PROBLEM STATEMENT: Check every line below for the word "block" and copy each one that has it.

*** DATASET ENTRIES Section Begins ***

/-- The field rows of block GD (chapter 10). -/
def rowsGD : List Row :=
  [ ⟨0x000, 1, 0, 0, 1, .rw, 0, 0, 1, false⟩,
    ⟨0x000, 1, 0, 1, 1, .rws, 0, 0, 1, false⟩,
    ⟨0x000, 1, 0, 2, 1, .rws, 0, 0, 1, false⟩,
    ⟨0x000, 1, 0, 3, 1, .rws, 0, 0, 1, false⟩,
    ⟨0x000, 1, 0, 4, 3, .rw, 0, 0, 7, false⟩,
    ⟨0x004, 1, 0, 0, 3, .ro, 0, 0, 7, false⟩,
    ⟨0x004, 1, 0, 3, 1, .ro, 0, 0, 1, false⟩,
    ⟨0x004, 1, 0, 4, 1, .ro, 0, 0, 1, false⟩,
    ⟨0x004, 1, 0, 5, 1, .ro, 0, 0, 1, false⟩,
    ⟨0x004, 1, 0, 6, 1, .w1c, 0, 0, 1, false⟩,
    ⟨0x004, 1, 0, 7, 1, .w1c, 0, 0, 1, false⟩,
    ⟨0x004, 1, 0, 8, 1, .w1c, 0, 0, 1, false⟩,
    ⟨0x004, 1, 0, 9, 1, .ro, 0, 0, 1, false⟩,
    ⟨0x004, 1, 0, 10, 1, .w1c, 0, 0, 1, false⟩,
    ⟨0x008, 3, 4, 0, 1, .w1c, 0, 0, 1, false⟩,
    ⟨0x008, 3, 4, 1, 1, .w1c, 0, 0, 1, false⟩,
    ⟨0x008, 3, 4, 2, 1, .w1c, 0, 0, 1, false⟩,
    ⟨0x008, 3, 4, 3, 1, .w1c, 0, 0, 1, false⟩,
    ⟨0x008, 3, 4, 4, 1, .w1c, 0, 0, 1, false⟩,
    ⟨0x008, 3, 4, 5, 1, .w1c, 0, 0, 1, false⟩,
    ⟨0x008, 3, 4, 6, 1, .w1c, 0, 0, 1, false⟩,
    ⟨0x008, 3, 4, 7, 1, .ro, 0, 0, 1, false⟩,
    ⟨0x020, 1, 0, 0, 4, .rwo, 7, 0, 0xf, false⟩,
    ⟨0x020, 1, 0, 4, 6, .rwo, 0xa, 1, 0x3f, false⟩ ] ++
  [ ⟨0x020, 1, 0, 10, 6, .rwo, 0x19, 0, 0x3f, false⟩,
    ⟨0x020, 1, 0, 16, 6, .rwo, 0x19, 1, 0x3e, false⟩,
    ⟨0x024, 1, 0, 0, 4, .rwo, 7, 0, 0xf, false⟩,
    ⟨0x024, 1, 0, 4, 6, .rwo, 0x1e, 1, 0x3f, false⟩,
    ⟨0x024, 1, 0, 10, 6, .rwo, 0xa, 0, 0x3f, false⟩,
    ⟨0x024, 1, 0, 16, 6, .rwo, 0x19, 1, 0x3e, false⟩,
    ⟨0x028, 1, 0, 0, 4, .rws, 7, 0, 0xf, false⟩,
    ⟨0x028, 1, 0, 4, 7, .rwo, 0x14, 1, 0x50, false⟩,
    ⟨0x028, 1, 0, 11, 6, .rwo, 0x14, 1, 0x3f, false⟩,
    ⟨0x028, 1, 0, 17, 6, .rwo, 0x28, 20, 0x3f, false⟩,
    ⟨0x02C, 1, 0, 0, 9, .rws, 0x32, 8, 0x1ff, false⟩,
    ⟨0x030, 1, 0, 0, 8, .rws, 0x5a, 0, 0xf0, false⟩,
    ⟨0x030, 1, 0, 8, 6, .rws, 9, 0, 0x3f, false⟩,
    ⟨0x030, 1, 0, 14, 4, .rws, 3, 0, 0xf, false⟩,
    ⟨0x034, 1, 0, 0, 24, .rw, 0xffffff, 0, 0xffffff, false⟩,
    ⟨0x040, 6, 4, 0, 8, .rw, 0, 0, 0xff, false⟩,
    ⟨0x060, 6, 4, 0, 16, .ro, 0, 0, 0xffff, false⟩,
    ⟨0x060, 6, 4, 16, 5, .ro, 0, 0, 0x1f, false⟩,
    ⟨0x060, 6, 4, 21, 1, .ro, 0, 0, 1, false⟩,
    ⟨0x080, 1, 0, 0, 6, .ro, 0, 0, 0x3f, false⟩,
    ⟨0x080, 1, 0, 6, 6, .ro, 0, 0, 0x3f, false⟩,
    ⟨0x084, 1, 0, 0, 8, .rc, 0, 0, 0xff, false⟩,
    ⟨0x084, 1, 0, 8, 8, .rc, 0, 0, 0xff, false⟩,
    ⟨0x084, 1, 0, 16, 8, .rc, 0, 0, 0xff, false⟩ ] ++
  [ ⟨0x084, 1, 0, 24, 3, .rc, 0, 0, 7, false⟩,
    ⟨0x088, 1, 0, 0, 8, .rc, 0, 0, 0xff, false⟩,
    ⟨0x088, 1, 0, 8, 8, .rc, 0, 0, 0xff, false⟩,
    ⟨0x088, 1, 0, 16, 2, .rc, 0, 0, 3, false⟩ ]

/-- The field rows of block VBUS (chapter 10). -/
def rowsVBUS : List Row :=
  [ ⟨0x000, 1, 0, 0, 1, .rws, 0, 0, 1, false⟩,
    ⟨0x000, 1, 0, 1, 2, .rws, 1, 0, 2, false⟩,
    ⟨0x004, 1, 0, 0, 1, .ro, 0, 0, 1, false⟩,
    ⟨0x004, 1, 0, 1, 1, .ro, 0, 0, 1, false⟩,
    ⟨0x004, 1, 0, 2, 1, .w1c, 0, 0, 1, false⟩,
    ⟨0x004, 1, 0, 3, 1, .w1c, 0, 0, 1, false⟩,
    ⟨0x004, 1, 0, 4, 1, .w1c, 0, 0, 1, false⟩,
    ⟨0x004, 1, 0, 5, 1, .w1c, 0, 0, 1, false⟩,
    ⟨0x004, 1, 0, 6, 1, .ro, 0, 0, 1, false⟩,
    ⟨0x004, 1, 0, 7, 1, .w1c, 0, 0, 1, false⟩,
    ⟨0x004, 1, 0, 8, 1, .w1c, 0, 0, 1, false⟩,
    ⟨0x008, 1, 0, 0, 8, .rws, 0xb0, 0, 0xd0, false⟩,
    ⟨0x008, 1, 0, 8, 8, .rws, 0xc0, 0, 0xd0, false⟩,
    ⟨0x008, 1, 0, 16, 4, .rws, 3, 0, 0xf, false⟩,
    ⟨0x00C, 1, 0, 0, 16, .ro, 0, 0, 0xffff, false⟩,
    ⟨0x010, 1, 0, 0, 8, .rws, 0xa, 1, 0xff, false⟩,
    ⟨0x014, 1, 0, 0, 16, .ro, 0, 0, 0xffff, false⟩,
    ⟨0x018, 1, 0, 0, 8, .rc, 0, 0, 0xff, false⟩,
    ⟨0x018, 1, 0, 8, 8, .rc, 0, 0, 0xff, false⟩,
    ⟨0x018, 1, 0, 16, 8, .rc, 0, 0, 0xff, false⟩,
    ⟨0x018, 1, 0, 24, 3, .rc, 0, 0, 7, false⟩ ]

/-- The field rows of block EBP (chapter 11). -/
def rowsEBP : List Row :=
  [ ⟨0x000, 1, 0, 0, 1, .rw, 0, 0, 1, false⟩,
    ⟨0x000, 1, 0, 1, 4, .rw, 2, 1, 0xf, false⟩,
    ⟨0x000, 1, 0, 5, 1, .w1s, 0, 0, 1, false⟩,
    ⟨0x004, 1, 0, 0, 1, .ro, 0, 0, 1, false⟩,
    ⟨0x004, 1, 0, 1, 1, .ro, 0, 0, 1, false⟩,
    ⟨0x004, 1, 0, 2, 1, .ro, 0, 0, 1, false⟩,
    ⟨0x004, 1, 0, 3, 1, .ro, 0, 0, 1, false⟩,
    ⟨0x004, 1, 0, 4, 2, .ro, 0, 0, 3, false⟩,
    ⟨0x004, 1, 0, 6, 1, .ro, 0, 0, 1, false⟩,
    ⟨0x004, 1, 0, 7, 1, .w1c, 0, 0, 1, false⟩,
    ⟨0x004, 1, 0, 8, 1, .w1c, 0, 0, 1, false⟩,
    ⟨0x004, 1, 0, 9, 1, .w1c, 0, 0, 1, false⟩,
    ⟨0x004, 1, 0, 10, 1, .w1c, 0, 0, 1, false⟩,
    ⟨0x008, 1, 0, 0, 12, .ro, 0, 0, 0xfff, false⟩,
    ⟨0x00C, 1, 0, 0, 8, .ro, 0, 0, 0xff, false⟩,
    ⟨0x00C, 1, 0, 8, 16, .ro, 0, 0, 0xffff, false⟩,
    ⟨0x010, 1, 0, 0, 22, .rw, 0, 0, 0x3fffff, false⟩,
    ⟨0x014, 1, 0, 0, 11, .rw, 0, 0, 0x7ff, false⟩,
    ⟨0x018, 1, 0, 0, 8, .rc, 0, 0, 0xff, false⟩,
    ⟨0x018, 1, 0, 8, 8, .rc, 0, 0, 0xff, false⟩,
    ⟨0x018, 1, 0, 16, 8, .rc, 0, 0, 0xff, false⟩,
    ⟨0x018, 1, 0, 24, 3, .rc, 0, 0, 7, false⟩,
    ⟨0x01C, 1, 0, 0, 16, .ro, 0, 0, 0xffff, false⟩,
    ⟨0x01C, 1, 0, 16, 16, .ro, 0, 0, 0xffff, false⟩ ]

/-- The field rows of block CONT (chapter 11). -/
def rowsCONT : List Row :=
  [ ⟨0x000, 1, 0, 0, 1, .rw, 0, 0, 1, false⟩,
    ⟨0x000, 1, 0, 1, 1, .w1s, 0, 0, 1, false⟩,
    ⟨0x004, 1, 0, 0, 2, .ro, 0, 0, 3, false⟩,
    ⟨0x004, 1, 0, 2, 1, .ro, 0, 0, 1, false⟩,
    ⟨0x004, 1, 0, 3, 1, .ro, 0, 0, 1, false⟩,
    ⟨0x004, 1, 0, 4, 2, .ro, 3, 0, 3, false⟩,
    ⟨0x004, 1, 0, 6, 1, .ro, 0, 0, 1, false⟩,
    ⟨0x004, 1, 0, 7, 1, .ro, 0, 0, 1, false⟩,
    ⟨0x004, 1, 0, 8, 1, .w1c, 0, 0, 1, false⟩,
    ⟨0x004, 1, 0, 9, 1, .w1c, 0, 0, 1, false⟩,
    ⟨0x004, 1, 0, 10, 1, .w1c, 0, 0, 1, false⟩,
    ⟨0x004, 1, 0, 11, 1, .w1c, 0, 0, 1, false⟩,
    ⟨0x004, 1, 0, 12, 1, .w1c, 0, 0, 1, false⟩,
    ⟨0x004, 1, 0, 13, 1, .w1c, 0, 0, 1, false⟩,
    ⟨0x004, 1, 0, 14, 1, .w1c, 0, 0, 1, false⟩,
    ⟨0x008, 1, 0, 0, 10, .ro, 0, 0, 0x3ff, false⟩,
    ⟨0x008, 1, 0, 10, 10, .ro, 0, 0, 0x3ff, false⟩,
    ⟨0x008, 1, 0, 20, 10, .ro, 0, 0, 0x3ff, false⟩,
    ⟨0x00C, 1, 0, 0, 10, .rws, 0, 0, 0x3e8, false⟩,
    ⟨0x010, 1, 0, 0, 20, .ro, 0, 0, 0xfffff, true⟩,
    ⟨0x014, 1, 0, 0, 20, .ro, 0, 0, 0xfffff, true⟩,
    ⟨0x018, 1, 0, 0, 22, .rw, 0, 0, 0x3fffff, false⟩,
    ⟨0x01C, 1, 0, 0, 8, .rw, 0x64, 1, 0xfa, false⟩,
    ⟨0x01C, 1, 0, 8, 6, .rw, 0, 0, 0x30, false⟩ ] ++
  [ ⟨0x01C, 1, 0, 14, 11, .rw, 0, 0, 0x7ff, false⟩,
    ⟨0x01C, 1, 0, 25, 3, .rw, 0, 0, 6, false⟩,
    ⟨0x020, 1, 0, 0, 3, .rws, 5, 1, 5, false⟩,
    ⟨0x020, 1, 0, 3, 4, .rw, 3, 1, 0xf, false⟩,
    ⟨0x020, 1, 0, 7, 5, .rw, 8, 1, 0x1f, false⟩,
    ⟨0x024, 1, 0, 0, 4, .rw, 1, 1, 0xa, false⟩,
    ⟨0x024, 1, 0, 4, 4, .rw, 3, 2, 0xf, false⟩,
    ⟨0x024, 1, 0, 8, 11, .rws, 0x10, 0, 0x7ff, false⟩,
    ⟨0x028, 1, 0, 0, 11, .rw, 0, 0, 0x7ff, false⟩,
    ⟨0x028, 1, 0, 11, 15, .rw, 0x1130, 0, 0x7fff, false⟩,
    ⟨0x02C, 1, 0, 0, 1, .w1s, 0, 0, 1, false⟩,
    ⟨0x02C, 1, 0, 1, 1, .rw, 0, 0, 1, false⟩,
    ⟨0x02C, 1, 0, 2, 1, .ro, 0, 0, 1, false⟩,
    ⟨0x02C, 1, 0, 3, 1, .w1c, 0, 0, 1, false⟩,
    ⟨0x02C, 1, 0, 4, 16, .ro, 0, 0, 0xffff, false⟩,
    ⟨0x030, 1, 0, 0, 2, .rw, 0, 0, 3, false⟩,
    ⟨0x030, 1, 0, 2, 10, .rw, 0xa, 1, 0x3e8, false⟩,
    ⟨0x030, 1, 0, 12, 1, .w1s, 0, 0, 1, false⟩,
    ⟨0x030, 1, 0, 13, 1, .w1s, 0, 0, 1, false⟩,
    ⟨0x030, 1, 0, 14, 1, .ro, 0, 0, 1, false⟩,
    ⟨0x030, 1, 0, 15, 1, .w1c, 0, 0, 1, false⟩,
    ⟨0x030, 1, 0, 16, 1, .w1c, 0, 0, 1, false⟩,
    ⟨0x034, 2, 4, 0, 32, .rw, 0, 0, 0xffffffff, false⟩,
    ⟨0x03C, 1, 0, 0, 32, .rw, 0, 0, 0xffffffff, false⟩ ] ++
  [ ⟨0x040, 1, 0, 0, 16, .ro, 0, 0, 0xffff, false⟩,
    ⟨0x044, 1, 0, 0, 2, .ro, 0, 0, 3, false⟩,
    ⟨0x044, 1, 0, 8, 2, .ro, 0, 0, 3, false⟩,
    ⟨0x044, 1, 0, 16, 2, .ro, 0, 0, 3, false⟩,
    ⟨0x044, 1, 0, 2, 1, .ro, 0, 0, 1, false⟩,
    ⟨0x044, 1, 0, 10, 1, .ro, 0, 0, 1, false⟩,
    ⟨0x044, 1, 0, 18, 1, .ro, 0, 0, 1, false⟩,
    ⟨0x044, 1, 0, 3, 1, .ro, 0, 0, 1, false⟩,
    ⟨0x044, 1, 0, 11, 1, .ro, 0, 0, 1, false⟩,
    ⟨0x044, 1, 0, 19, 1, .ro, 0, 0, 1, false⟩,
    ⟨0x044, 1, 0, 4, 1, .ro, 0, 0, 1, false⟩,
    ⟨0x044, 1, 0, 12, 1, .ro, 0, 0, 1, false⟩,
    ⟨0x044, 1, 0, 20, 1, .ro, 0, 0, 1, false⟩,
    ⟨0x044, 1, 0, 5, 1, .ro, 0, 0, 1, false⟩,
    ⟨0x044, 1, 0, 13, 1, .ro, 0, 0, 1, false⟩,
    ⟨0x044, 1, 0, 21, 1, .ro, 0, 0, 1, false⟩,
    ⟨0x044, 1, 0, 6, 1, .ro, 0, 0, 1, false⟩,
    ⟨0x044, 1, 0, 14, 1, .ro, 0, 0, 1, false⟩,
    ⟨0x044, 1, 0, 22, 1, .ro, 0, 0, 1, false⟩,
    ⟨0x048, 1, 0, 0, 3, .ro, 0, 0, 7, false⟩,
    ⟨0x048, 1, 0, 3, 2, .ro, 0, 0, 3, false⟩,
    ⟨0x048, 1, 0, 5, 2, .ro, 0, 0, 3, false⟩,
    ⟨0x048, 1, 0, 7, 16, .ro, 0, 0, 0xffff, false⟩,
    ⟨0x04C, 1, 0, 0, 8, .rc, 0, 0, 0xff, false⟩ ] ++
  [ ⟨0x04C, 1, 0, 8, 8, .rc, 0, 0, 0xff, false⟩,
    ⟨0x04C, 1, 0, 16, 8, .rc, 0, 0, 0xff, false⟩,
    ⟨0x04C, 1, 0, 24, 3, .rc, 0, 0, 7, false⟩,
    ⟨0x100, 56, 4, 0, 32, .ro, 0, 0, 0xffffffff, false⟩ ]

*** DATASET ENTRIES Section Ends ***

RESPONSE TO THIS EXERCISE:
/-- The field rows of block GD (chapter 10). -/
/-- The field rows of block VBUS (chapter 10). -/
/-- The field rows of block EBP (chapter 11). -/
/-- The field rows of block CONT (chapter 11). -/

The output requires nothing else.